THE PROBLEM
Give again, unaltered, the lines of the listing below that run from the line having "table of R187. -/" through the line having "step accumulates. -/".

Top of DATA SHOWN

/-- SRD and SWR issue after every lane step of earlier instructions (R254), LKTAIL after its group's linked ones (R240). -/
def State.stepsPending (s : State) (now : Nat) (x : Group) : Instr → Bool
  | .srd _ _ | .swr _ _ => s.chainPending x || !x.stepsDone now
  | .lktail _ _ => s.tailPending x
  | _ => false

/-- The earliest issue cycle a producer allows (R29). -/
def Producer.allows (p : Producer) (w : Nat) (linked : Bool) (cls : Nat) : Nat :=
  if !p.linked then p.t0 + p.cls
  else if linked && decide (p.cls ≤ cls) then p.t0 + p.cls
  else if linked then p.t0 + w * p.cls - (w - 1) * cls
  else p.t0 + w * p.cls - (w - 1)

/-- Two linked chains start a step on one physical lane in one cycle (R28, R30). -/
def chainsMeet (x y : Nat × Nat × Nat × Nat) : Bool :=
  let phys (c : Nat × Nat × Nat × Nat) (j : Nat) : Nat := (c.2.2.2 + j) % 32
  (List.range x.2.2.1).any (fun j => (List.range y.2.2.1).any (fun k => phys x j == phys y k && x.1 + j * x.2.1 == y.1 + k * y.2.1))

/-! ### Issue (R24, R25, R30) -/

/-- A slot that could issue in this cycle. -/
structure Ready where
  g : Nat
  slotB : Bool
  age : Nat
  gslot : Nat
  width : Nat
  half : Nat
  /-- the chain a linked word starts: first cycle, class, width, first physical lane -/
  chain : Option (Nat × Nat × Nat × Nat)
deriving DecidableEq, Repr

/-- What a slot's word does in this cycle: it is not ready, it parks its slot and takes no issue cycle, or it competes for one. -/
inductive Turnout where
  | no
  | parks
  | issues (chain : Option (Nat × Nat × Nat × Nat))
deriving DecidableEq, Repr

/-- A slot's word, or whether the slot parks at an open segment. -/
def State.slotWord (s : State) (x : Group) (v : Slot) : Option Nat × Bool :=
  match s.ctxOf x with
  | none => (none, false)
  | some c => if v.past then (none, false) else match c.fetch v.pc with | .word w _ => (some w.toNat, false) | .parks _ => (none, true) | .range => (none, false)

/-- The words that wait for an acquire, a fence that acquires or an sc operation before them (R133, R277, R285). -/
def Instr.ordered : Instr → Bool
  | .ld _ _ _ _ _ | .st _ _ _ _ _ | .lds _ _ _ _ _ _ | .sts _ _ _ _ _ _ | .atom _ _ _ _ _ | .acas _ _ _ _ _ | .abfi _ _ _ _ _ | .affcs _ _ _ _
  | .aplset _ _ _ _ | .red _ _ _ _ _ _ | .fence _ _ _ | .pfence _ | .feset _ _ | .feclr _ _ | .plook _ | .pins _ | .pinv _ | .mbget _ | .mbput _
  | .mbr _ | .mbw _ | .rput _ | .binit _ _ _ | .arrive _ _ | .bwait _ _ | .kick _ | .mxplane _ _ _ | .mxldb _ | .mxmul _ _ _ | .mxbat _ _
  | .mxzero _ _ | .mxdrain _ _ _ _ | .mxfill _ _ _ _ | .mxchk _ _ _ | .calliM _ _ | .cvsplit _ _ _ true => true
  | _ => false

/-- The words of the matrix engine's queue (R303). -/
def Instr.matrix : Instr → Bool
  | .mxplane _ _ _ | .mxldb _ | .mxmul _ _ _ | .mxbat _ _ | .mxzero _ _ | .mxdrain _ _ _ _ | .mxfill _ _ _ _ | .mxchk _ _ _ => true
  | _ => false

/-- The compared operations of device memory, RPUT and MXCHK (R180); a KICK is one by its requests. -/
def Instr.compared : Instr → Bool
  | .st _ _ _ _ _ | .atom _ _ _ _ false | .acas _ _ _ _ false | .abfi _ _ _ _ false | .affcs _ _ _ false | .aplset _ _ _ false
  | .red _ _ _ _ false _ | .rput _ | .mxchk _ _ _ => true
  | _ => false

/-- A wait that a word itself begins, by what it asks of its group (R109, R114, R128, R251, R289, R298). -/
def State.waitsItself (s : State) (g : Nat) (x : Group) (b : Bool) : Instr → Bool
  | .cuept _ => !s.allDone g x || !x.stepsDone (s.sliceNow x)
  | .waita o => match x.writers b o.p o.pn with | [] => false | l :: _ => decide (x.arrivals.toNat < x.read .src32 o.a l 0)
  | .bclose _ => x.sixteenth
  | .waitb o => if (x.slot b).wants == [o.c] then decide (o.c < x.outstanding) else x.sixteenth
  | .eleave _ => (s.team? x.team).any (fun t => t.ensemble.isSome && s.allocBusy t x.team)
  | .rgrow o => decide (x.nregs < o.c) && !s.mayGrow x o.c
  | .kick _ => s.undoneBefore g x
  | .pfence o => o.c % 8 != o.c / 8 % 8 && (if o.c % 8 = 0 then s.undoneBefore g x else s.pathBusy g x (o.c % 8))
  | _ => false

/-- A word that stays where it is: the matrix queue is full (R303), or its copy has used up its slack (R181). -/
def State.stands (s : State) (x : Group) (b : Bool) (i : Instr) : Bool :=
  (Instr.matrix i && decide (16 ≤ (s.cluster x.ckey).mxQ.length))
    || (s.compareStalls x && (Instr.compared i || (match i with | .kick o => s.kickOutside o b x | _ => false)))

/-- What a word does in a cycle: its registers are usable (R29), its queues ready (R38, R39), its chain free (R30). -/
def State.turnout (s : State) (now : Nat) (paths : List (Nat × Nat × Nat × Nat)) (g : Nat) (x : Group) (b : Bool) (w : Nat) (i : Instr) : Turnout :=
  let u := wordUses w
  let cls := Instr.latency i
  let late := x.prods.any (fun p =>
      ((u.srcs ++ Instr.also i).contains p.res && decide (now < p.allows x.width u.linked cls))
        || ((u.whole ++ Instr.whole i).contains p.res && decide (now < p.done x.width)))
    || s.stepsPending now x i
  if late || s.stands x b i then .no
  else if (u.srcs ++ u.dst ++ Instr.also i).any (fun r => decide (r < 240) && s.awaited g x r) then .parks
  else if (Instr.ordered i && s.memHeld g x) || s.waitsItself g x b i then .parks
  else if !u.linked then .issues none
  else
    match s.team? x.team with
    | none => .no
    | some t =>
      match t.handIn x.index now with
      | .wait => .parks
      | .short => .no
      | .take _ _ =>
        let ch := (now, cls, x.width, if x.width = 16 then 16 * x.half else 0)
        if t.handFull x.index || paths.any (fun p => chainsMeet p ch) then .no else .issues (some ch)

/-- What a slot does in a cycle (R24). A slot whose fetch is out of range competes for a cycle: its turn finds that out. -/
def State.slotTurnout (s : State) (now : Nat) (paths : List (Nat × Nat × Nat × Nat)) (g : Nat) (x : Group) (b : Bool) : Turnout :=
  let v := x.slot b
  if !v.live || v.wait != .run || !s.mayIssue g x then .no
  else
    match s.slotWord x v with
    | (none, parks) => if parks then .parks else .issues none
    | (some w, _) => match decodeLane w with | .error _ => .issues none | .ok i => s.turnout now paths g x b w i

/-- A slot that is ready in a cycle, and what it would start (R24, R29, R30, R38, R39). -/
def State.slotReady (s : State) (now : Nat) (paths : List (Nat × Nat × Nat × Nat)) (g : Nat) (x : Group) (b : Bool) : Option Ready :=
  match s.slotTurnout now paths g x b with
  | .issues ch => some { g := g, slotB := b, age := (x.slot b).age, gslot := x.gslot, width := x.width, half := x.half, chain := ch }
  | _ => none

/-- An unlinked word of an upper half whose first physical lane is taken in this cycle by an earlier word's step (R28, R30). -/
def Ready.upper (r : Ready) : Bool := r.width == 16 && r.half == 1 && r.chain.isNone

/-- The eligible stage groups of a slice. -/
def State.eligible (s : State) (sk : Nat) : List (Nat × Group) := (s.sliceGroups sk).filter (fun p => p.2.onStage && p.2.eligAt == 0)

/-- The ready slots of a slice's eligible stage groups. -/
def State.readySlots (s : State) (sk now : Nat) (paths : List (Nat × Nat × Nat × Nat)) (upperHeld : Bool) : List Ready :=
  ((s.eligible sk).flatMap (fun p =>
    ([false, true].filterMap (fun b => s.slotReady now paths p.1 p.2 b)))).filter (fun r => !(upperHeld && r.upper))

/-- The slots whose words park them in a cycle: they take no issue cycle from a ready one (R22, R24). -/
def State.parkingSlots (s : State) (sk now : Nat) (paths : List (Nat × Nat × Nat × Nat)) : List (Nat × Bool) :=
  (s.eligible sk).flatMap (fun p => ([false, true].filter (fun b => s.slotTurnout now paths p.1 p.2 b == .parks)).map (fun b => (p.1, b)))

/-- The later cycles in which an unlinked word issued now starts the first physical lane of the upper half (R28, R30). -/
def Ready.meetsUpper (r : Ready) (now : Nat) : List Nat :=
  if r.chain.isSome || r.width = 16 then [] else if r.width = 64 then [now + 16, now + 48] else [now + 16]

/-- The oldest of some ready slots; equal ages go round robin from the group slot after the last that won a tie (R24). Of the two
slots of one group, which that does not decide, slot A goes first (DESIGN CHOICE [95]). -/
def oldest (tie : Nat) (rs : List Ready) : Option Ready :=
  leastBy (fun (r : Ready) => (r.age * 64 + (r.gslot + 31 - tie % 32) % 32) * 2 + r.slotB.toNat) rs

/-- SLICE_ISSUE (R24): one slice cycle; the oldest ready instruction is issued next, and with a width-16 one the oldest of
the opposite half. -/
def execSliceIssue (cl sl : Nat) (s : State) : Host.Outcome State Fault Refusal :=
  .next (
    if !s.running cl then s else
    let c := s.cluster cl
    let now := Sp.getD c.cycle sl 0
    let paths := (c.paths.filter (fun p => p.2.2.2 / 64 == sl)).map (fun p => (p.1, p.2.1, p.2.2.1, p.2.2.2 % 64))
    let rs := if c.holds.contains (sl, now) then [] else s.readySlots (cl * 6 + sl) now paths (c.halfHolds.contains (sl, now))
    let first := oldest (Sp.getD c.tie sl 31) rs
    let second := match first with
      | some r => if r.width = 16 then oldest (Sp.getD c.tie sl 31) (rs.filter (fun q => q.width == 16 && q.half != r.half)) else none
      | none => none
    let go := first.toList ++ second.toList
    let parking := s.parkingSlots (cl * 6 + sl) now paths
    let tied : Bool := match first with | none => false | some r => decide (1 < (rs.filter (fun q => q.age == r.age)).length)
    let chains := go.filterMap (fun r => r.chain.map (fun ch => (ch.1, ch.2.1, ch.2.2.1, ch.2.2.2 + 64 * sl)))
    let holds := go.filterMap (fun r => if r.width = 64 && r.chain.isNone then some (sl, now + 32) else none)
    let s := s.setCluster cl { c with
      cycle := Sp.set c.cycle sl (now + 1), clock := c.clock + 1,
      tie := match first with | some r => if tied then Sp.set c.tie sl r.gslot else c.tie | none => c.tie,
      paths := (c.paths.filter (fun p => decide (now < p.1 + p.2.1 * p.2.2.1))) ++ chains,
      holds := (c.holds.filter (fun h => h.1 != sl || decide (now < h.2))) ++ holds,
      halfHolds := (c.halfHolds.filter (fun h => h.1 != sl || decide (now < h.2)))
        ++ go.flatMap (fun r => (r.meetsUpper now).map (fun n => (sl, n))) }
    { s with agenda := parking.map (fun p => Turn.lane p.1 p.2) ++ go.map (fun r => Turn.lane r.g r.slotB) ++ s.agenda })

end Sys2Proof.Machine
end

Bottom of DATA SHOWN
Top of DATA SHOWN

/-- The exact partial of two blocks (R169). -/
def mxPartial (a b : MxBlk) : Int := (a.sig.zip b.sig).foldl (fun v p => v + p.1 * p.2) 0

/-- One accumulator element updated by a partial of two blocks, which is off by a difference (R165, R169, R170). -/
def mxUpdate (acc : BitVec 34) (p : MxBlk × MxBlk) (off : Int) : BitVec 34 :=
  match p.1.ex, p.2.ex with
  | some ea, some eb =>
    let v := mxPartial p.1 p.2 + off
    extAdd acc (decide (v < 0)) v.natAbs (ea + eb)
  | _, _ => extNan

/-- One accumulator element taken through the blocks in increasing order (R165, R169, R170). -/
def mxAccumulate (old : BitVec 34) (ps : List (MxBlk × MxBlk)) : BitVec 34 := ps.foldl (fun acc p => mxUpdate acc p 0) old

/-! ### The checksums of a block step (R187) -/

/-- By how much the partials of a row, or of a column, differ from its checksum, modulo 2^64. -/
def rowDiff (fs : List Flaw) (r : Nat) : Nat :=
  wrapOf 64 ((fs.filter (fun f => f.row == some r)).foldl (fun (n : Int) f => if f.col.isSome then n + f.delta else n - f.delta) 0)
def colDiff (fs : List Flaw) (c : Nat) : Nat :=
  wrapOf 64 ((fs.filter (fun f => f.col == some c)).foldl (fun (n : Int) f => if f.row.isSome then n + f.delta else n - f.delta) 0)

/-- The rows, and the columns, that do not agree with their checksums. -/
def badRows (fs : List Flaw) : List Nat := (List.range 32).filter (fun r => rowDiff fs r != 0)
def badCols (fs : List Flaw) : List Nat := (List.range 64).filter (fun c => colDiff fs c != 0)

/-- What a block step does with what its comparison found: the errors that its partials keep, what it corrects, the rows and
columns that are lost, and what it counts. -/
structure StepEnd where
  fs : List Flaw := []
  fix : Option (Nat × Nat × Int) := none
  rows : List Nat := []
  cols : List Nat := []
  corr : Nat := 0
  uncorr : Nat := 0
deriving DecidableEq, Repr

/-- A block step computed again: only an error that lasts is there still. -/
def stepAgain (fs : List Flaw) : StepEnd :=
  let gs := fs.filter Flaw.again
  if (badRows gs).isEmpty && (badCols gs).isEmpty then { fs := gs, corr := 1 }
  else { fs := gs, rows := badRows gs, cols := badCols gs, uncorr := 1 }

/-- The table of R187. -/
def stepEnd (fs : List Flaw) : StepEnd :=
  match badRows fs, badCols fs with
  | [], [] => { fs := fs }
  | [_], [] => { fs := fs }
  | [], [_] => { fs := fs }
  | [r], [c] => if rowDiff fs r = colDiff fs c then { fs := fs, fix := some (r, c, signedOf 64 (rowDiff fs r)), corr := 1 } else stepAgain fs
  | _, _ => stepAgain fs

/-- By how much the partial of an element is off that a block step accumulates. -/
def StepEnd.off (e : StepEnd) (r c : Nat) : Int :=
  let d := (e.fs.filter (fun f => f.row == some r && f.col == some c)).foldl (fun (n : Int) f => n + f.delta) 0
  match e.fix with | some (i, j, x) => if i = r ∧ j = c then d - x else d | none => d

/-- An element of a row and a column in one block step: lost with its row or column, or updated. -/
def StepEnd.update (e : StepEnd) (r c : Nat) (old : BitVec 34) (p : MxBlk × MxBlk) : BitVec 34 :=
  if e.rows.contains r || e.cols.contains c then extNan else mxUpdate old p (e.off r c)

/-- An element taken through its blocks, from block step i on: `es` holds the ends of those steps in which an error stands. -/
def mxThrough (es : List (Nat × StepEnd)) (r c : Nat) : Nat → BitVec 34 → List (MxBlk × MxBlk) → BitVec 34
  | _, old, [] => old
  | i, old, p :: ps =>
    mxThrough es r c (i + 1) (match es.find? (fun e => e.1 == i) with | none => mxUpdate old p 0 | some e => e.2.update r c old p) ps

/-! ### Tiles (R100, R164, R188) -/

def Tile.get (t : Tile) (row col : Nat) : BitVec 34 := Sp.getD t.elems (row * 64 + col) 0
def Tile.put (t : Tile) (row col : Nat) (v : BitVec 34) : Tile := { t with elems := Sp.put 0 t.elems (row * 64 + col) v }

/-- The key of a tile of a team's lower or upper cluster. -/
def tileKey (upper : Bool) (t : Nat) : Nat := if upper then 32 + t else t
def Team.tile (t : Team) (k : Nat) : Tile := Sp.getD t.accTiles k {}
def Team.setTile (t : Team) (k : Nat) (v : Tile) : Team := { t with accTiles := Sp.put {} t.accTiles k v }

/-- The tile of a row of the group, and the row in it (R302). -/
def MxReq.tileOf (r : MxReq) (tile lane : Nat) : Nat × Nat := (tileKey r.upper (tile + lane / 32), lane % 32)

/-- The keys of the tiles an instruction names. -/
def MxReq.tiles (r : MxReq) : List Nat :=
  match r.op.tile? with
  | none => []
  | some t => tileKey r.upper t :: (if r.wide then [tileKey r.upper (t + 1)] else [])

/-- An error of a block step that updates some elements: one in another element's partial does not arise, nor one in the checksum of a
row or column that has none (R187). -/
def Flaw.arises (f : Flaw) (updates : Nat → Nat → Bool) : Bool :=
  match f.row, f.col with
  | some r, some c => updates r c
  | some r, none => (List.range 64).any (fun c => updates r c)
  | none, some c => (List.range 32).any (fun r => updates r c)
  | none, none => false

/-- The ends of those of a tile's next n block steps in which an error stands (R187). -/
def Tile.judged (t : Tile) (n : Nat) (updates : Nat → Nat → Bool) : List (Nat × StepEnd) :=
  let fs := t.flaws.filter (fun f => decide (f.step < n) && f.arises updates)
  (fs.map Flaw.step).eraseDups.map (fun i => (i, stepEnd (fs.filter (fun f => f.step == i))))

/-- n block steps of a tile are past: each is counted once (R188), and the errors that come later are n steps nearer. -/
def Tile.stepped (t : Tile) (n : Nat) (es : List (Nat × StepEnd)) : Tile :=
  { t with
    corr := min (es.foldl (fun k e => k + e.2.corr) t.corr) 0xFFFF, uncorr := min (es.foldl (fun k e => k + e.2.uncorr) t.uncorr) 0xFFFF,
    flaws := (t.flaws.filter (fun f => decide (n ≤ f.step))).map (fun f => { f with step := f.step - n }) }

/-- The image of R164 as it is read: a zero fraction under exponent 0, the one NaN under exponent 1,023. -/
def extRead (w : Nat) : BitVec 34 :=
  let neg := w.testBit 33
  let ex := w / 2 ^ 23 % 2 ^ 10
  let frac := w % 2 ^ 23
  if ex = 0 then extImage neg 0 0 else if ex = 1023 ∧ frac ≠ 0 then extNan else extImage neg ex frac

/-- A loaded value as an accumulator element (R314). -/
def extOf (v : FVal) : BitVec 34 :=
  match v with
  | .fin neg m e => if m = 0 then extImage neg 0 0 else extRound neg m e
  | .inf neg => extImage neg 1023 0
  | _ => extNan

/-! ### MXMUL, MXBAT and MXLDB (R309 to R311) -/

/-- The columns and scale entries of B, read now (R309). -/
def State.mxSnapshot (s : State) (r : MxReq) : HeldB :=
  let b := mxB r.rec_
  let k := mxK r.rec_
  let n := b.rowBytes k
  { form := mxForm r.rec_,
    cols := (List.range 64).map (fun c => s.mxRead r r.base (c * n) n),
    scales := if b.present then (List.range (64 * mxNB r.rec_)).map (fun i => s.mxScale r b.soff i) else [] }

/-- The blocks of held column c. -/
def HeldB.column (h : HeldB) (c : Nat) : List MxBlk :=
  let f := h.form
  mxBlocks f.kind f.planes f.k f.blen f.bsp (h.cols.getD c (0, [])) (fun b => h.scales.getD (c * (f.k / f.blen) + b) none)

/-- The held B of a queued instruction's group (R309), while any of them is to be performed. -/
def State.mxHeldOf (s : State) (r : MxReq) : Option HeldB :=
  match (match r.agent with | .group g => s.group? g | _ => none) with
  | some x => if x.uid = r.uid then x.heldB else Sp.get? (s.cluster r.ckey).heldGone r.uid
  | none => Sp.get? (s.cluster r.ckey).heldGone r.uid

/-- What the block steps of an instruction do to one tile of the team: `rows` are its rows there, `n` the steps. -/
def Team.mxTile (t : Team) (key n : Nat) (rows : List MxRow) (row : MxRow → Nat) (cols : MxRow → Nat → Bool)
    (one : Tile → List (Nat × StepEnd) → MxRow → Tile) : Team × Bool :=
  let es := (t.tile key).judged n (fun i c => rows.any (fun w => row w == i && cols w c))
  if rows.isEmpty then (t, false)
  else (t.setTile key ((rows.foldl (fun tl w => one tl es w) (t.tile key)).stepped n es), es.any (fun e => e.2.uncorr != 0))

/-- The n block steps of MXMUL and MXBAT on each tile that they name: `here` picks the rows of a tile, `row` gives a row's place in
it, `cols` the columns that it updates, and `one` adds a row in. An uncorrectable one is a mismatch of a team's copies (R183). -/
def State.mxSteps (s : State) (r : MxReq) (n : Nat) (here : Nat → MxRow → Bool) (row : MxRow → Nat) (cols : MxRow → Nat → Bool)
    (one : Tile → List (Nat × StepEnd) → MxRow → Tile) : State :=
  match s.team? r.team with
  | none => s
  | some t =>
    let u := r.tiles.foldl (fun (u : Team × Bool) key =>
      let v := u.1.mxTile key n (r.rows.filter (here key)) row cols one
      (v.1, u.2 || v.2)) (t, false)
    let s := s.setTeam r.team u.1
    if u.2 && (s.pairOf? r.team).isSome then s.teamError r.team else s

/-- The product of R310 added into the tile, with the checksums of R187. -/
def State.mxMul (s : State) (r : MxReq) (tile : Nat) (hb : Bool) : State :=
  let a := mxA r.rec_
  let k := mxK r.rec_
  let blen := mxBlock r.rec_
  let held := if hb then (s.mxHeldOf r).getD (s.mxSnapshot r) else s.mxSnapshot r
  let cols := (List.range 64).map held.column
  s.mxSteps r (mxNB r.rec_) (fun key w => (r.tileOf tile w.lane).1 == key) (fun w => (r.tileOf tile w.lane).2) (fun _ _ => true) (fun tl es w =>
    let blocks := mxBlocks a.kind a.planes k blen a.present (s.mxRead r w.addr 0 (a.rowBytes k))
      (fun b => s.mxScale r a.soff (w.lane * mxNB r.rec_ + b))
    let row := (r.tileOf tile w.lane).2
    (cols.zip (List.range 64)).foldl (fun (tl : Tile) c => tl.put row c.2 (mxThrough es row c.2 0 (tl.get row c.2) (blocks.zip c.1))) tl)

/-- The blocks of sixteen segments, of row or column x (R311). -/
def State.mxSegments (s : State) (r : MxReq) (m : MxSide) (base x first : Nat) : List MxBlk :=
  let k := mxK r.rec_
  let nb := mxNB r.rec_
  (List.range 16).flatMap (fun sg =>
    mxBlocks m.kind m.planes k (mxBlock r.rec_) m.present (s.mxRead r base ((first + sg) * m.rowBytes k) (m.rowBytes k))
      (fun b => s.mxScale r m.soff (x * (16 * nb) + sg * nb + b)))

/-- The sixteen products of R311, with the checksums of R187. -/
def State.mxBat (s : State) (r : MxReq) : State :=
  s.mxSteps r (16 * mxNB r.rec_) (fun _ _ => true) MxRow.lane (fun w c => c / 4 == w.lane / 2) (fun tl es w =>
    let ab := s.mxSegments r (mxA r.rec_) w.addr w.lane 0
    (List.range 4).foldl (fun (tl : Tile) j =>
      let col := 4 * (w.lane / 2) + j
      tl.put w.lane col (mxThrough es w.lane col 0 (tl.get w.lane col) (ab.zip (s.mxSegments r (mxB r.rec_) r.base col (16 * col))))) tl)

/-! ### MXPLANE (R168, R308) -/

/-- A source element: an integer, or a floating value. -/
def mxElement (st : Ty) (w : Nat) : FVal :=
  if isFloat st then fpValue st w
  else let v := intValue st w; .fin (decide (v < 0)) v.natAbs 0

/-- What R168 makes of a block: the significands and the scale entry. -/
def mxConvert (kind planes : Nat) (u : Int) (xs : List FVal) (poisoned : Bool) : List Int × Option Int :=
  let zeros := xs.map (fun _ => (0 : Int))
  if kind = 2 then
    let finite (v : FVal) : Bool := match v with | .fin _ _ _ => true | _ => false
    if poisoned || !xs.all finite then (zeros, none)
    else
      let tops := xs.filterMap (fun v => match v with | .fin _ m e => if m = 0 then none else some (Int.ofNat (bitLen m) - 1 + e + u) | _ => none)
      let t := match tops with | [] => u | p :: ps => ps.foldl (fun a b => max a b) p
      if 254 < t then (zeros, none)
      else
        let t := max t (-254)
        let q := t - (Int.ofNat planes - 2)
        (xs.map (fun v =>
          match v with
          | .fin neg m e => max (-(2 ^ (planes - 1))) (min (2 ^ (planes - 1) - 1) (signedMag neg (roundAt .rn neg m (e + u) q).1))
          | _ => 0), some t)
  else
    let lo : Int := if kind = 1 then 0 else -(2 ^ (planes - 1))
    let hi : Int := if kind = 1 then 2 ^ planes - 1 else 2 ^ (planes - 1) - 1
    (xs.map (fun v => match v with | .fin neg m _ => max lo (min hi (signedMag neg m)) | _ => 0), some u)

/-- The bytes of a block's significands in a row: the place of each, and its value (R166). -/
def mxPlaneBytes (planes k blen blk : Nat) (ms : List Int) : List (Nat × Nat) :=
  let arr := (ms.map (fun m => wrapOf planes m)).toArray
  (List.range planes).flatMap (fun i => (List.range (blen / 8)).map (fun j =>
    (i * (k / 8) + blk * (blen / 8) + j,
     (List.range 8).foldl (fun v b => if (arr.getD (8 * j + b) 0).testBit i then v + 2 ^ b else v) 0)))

Bottom of DATA SHOWN

EXERCISE RESPONSE
/-- The table of R187. -/
def stepEnd (fs : List Flaw) : StepEnd :=
  match badRows fs, badCols fs with
  | [], [] => { fs := fs }
  | [_], [] => { fs := fs }
  | [], [_] => { fs := fs }
  | [r], [c] => if rowDiff fs r = colDiff fs c then { fs := fs, fix := some (r, c, signedOf 64 (rowDiff fs r)), corr := 1 } else stepAgain fs
  | _, _ => stepAgain fs

/-- By how much the partial of an element is off that a block step accumulates. -/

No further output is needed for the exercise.